Start by obtaining a binary release of Squid. I'll be using the latest stable release, standard 2.7.STABLE4. Squid does not require installation as such, simply unzip it where you wish. To make it simple, I'll install Squid directly in C:\squid as the standard Squid configuration expects it to be installed here - it's easy to change though!
We'll start by installing Squid as a service, before doing the actual configuration. Open a command prompt and go to C:\squid\sbin. Now run "squid -i -n Squid". This will install Squid as a service under the name "Squid".
C:\squid\sbin>squid -i 0n Squid Registry stored HKLM\SOFTWARE\GNU\Squid\2.6\Squid\ConfigFile value c:/squid/etc/ squid.conf Squid Cache version 2.7.STABLE6 for i686-pc-winnt installed successfully as Squid Windows System Service. To run, start it from the Services Applet of Control Panel. Don't forget to edit squid.conf before starting it.
Before we start Squid, we have to configure it. Go to C:\squid\etc and make a copy of squid.conf.default and call it squid.conf. Do the same for mime.conf.default (we won't edit this one, but it's needed). There are hundreds of configuration options, all very well documented. Now, I won't go over all the options, so simply by-pass the entire contents of the squid.conf file, we'll add only the configuration options that we need at the bottom.
http_port 8880 accel defaultsite=your.dns.address cache_peer localhost parent 9977 0 no-query originserver name=myAccel acl our_sites dstdomain your.dns.address http_access allow our_sites cache_peer_access myAccel allow our_sites cache_peer_access myAccel deny all
This particular reverse proxy is going to co-exist on the same machine that is hosting the website, but for better load balancing, you should make the first line http_port 80, and the cache_peer line, change localhost to the ip of the webserver and parent 9977 to 80 as well. This way, when the Squid server gets a request on port 80 (the default HTTP port) it will properly reverse-proxy to the default webserver port on the web server machine. The other options are handy to know, so have a read, but so long as your firewall has the relevant ports open, the config file as it stands is all you need at a minimum to get things going. Another handy thing to know (as your site grows) is that the reverse-proxy capabilities of Squid are quite advanced. To load balance requests among a set of backend servers allow requests to be forwarded to more than one cache_peer, and use one of the load balancing options in the cache_peer lines. I.e. the round-robin option:
cache_peer ip.of.server1 parent 80 0 no-query originserver round-robin cache_peer ip.of.server2 parent 80 0 no-query originserver round-robin
This is very asy to spread load of your websites and services. Wikimedia is quoted a while ago as saying that their front-end squid servers have a 75% hit rate, effectively quadrupling the load capacity of their Apache servers. No doubt their configuration is quite different to this example, but it gives you an idea of just how much benefit a Squid based reverse proxy can be.
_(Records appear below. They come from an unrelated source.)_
/-- A set clock: the date and time, and the ms of the running second (R178). -/
structure Clock where
  now : DateTime
  ms : Nat
  deriving DecidableEq, Repr

/-- One incident record (R104). -/
structure Incident where
  kind : IncidentKind
  cls : IncidentClass
  lampState : LampState
  wear : Nat
  time : Option DateTime
  deriving DecidableEq, Repr

/-- A point of the panel, or an edge between two (section 8.1). -/
structure Point where
  x : Int
  y : Int
  deriving DecidableEq, Repr

/-- Four corner points in the order TL, TR, BR, BL (section 8.1). -/
structure Quad where
  tl : Point
  tr : Point
  br : Point
  bl : Point
  deriving DecidableEq, Repr

/-- The geometry values: keystone V and H and the offset pair of each corner (section 8.1). -/
structure GeoValues where
  v : Int
  h : Int
  tl : Point
  tr : Point
  br : Point
  bl : Point
  deriving DecidableEq, Repr

/-- The picture rectangle of stage 4 (R150). -/
structure Rect where
  x0 : Nat
  y0 : Nat
  w : Nat
  h : Nat
  deriving DecidableEq, Repr

/-- What one scaler update carries (R153). -/
structure ScalerUpdate where
  quad : Quad
  area : Nat
  pictureQuad : Quad
  pictureArea : Nat
  deriving DecidableEq, Repr

/-! ## Records on the links -/

/-- The START report (R196). -/
structure StartReport where
  cause : ResetCause
  settingsDefaulted : Bool
  lampDefaulted : Bool
  clockKept : Bool
  litA : Bool
  litB : Bool
  deriving DecidableEq, Repr

/-- The POWER_STATE report (R166). -/
structure PowerReport where
  state : PowerState
  previous : PowerState
  cause : PowerCause
  outcome : PowerOutcome
  intent : Bool
  intentClass : Option ReqClass
  intentPriority : Nat
  calledA : Bool
  calledB : Bool
  degraded : Bool
  idleExpired : Bool
  plan : Plan
  deriving DecidableEq, Repr

/-- The LAMP_STATE report (R91). -/
structure LampReport where
  lamp : LampId
  state : LampState
  previous : LampState
  cause : LampCause
  demand : Demand
  flags : Byte
  attempts : Nat
  limit : Nat
  deriving DecidableEq, Repr

/-- The INPUT_STATE report (R124). -/
structure InputReport where
  input : InputId
  state : SignalState
  previous : SignalState
  cause : InputCause
  format : Option (Fin 16)
  width : Nat
  height : Nat
  rate : Nat
  deriving DecidableEq, Repr

/-- The SWITCH_DONE report (R139). -/
structure SwitchReport where
  input : InputId
  outcome : SwitchOutcome
  cls : ReqClass
  priority : Nat
  origin : Option (Link × Byte)
  selected : InputId
  signal : SignalState
  format : Option (Fin 16)
  deriving DecidableEq, Repr

/-- The GEOMETRY report (R155). -/
structure GeoReport where
  cause : GeoCause
  deferred : Bool
  input : InputId
  fit : Fit
  v : Int
  h : Int
  sent : ScalerUpdate
  deriving DecidableEq, Repr

/-- The CREDENTIAL report (R39). -/
structure CredReport where
  cause : CredCause
  cls : CredClass
  previous : CredClass
  link : Link
  minutes : Nat
  token : BitVec 48
  deriving DecidableEq, Repr

/-- The LOCKOUT report (R59). -/
structure LockoutReport where
  cause : LockoutCause
  level : Level
  previous : Level
  source : Byte
  deriving DecidableEq, Repr

/-- The RULE_EVENT report (R56); `origin` is the class and kind of the request of the last count. -/
structure RuleReport where
  rule : RuleId
  event : RuleEventKind
  origin : Option (ReqClass × Byte)
  escalated : Bool
  level : Level
  deriving DecidableEq, Repr

/-- The SCHEDULE_FIRED report (R188). -/
structure FiredReport where
  entry : Nat
  disposition : Disposition
  action : Action
  arg1 : Nat
  arg2 : Nat
  priority : Nat
  result : Option Result
  deciding : Byte
  minute : Nat
  deriving DecidableEq, Repr

/-- The NOTICE report (R187). -/
structure NoticeReport where
  code : Nat
  entry : Nat
  minute : Nat
  deriving DecidableEq, Repr

/-- The CONFIRM report (R27). -/
structure ConfirmReport where
  source : ReqClass
  event : ConfirmEvent
  state : PowerState
  deriving DecidableEq, Repr

/-- The THERMAL report (R116). -/
structure ThermalReport where
  event : ThermalEvent
  input : Bool
  recovery : Bool
  latch : Bool
  deriving DecidableEq, Repr

/-- The 14 report kinds of R10 with their fields. -/
inductive Report where
  | start (r : StartReport)
  | powerState (r : PowerReport)
  | lampState (r : LampReport)
  | incident (lamp : LampId) (r : Incident)
  | inputState (r : InputReport)
  | switchDone (r : SwitchReport)
  | geometry (r : GeoReport)
  | credential (r : CredReport)
  | lockout (r : LockoutReport)
  | ruleEvent (r : RuleReport)
  | scheduleFired (r : FiredReport)
  | notice (r : NoticeReport)
  | confirm (r : ConfirmReport)
  | thermal (r : ThermalReport)
  deriving DecidableEq, Repr

/-- A request as the link holds it: kind byte, tag, payload (R1). -/
structure Request where
  kind : Byte
  tag : Byte
  payload : List Byte
  deriving DecidableEq, Repr

/-- A reply: reply kind, tag, result and result payload (R7). -/
structure Reply where
  kind : Byte
  tag : Byte
  result : Result
  payload : List Byte
  deriving DecidableEq, Repr

/-- A frame on the outgoing line: a reply, or a report with its sequence number (R1, R9). -/
inductive OutFrame where
  | reply (r : Reply)
  | report (seq : Byte) (r : Report)
  deriving DecidableEq, Repr

/-- The four states of the frame assembler (R2). BODY and CHECK keep the length and the body bytes
gathered so far, oldest first. -/
inductive Assembler where
  | hunt
  | length
  | body (len : Nat) (got : List Byte)
  | check (len : Nat) (got : List Byte)
  deriving DecidableEq, Repr

/-- What each link keeps (chapter 1). -/
structure LinkState where
  /-- The frame assembler (R2). -/
  assembler : Assembler
  /-- The stall time of R3. -/
  stall : Timer
  /-- The inbound request queue, oldest first (R4). -/
  inbound : List Request
  /-- Set from the taking of a COMMIT to its reply: the link takes no further request (R8). -/
  awaiting : Bool
  /-- The reply list, oldest first (R8). -/
  replies : List Reply
  /-- A COMMIT reply produced while the reply list was full (assumption 9). -/
  owed : Option Reply
  /-- The outbound report queue, oldest first, each with its sequence number (R11). -/
  reports : List (Byte × Report)
  /-- The frame being sent on the outgoing line (R12). -/
  sending : Option OutFrame
  /-- The framing error count (R3). -/
  errors : Nat
  /-- The report sequence number (R9). -/
  sequence : Byte
  /-- The reports-lost flag (R11). -/
  lost : Bool
  deriving DecidableEq, Repr

/-! ## The tables of the settings record -/

/-- One cell of the lockout matrix (R42). -/
structure Cell where
  permit : Bool
  map : BitVec 8
  priority : Nat
  deriving DecidableEq, Repr

/-- One rule of the rule table, without its counter's current value (R45). -/
structure Rule where
  enabled : Bool
  requesters : BitVec 6
  kinds : BitVec 12
  credential : BitVec 5
  timeMode : TimeMode
  timeMin : Nat
  timeMax : Nat
  verdict : RuleVerdict
  priorityMode : PriorityMode
  priority : Nat
  mapMode : MapMode
  map : BitVec 8
  counterMode : CounterMode
  unit : CounterUnit
  limit : Nat
  escalate : Bool
  deriving DecidableEq, Repr
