-- ==== Sys2Proof/Machine/Calendar.lean ====
section
/-! DEFINITION. The calendar of R178: month lengths, the day of the week, the minute-of-week, and the
minute that follows. -/

namespace Sys2Proof.Machine

/-- Whether a year from 2000 to 2099 has 29 days in February (R178). -/
def leapYear (y : Nat) : Bool := y % 4 == 0

/-- The length of a month (R178). -/
def monthLength (y m : Nat) : Nat :=
  if m = 2 then (if leapYear y then 29 else 28)
  else if m = 4 ∨ m = 6 ∨ m = 9 ∨ m = 11 then 30 else 31

/-- The months of a year before month `m`, in days. -/
def daysBefore (y : Nat) : Nat → Nat
  | 0 => 0
  | m + 1 => daysBefore y m + (if m = 0 then 0 else monthLength y m)

/-- Days from 2000-01-01 to a date. -/
def Date.dayNumber (d : Date) : Nat :=
  (d.year - 2000) * 365 + (d.year - 2000 + 3) / 4 + daysBefore d.year d.month + (d.day - 1)

/-- The day of the week, Monday 0 to Sunday 6; 2000-01-01 was a Saturday (R178). -/
def Date.weekday (d : Date) : Nat := (d.dayNumber + 5) % 7

/-- The minute of the day. -/
def DateTime.minuteOfDay (t : DateTime) : Nat := t.hour * 60 + t.minute

/-- The minute-of-week, 0..10079 (R178). -/
def DateTime.minuteOfWeek (t : DateTime) : Nat := t.date.weekday * 1440 + t.minuteOfDay

/-- The minute-of-week of a set clock. -/
def State.minuteOfWeek (s : State) : Option Nat := s.clock.map (·.now.minuteOfWeek)

/-- Whether a date comes before another. -/
def Date.before (d e : Date) : Bool :=
  d.year < e.year
    || (d.year == e.year && (d.month < e.month || (d.month == e.month && d.day < e.day)))

/-- A valid date from 2000-01-01 to 2099-12-31 (R179). -/
def Date.valid (d : Date) : Bool :=
  2000 ≤ d.year && d.year ≤ 2099 && 1 ≤ d.month && d.month ≤ 12 && 1 ≤ d.day
    && d.day ≤ monthLength d.year d.month

/-- A valid date and time of day (R178, R179). -/
def DateTime.valid (t : DateTime) : Bool :=
  t.date.valid && t.hour ≤ 23 && t.minute ≤ 59 && t.second ≤ 59

/-- The date after a date. -/
def Date.next (d : Date) : Date :=
  if d.day < monthLength d.year d.month then { d with day := d.day + 1 }
  else if d.month < 12 then ⟨d.year, d.month + 1, 1⟩
  else ⟨d.year + 1, 1, 1⟩

/-- The last minute the clock can hold: 2099-12-31 23:59 (R178). -/
def DateTime.lastMinute (t : DateTime) : Bool :=
  t.date == ⟨2099, 12, 31⟩ && t.hour == 23 && t.minute == 59

/-- The start of the minute after the one that stands. -/
def DateTime.nextMinute (t : DateTime) : DateTime :=
  if t.minute < 59 then { t with minute := t.minute + 1, second := 0 }
  else if t.hour < 23 then { t with hour := t.hour + 1, minute := 0, second := 0 }
  else ⟨t.date.next, 0, 0, 0⟩

/-- Whether a date-time is a midnight (R178). -/
def DateTime.midnight (t : DateTime) : Bool := t.hour == 0 && t.minute == 0 && t.second == 0

end Sys2Proof.Machine
end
Before you run off and start the Squid service, first run "squid -z" which will report any configuration errors in your conf file. If all went good, it should look something like:
C:\squid\sbin>squid -z 2009/03/18 11:35:06| Creating Swap Directories
Since its working great, just execute "net start Squid" and:
C:\squid\sbin>net start Squid The Squid service is starting. The Squid service was started successfully.
BAM! Your fung foo is strong. Simply test the external url and it should forward the request and response back for you.
I know this has worked wonders for me, I hope you have the same positive experience.